WHAT NEEDS TO BE DONE: Every line of the records below that holds the word "unfold" should be copied out.

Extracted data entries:
▬▬▬▬▬▬▬▬▬▬

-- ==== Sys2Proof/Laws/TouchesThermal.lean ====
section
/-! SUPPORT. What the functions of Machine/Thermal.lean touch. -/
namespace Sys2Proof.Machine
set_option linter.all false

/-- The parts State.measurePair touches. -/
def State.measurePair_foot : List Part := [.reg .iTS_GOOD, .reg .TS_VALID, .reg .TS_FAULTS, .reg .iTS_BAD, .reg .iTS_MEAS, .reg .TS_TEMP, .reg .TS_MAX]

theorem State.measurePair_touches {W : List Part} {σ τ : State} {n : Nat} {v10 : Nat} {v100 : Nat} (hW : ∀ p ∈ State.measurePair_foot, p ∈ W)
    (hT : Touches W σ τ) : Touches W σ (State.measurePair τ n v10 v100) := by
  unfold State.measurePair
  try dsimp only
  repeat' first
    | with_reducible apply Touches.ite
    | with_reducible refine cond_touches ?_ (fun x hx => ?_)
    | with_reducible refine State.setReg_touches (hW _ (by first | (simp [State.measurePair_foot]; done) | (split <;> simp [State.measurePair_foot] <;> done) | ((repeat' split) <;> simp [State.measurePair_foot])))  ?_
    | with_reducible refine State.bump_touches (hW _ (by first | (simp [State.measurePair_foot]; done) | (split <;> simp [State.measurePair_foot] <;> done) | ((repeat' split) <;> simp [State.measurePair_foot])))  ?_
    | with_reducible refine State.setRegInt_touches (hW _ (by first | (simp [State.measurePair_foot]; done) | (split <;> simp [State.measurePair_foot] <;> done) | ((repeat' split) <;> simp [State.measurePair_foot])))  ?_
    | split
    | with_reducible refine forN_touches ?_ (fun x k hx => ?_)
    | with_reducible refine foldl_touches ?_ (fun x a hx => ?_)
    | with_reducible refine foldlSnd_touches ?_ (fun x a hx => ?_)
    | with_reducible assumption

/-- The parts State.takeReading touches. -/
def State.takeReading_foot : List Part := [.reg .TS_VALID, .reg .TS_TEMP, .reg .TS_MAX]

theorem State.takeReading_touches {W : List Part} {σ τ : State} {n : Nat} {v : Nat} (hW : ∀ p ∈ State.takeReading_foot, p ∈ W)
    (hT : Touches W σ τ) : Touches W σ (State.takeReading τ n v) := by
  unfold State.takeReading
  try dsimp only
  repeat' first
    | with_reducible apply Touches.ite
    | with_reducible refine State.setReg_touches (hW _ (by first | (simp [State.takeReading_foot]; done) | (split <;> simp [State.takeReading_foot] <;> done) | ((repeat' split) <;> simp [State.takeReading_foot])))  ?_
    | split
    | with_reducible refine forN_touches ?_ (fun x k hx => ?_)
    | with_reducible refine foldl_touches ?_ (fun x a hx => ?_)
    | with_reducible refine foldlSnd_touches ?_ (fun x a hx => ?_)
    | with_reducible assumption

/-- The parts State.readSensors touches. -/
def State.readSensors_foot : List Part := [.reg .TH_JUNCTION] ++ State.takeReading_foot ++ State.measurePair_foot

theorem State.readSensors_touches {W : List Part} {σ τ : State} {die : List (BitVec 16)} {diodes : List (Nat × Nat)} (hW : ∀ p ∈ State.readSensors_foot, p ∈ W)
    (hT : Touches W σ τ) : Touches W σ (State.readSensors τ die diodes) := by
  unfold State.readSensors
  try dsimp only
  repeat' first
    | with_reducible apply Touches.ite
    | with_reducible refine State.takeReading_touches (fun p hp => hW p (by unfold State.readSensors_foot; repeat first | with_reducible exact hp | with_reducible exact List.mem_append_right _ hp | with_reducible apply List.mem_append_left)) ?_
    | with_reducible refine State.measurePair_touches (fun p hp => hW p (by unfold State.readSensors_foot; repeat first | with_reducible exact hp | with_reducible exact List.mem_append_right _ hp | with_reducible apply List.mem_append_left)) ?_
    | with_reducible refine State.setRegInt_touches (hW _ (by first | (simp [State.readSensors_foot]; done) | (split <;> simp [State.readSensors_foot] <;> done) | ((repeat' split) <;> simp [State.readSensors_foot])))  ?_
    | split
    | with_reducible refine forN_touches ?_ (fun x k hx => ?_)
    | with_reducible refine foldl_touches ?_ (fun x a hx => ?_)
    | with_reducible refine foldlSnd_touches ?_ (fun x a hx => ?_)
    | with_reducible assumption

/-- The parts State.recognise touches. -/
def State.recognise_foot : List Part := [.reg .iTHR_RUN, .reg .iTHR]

▬▬▬▬▬▬▬▬▬▬

RESPONSE TO THE EXERCISE:
  unfold State.measurePair
  unfold State.takeReading
  unfold State.readSensors
    | with_reducible refine State.takeReading_touches (fun p hp => hW p (by unfold State.readSensors_foot; repeat first | with_reducible exact hp | with_reducible exact List.mem_append_right _ hp | with_reducible apply List.mem_append_left)) ?_
    | with_reducible refine State.measurePair_touches (fun p hp => hW p (by unfold State.readSensors_foot; repeat first | with_reducible exact hp | with_reducible exact List.mem_append_right _ hp | with_reducible apply List.mem_append_left)) ?_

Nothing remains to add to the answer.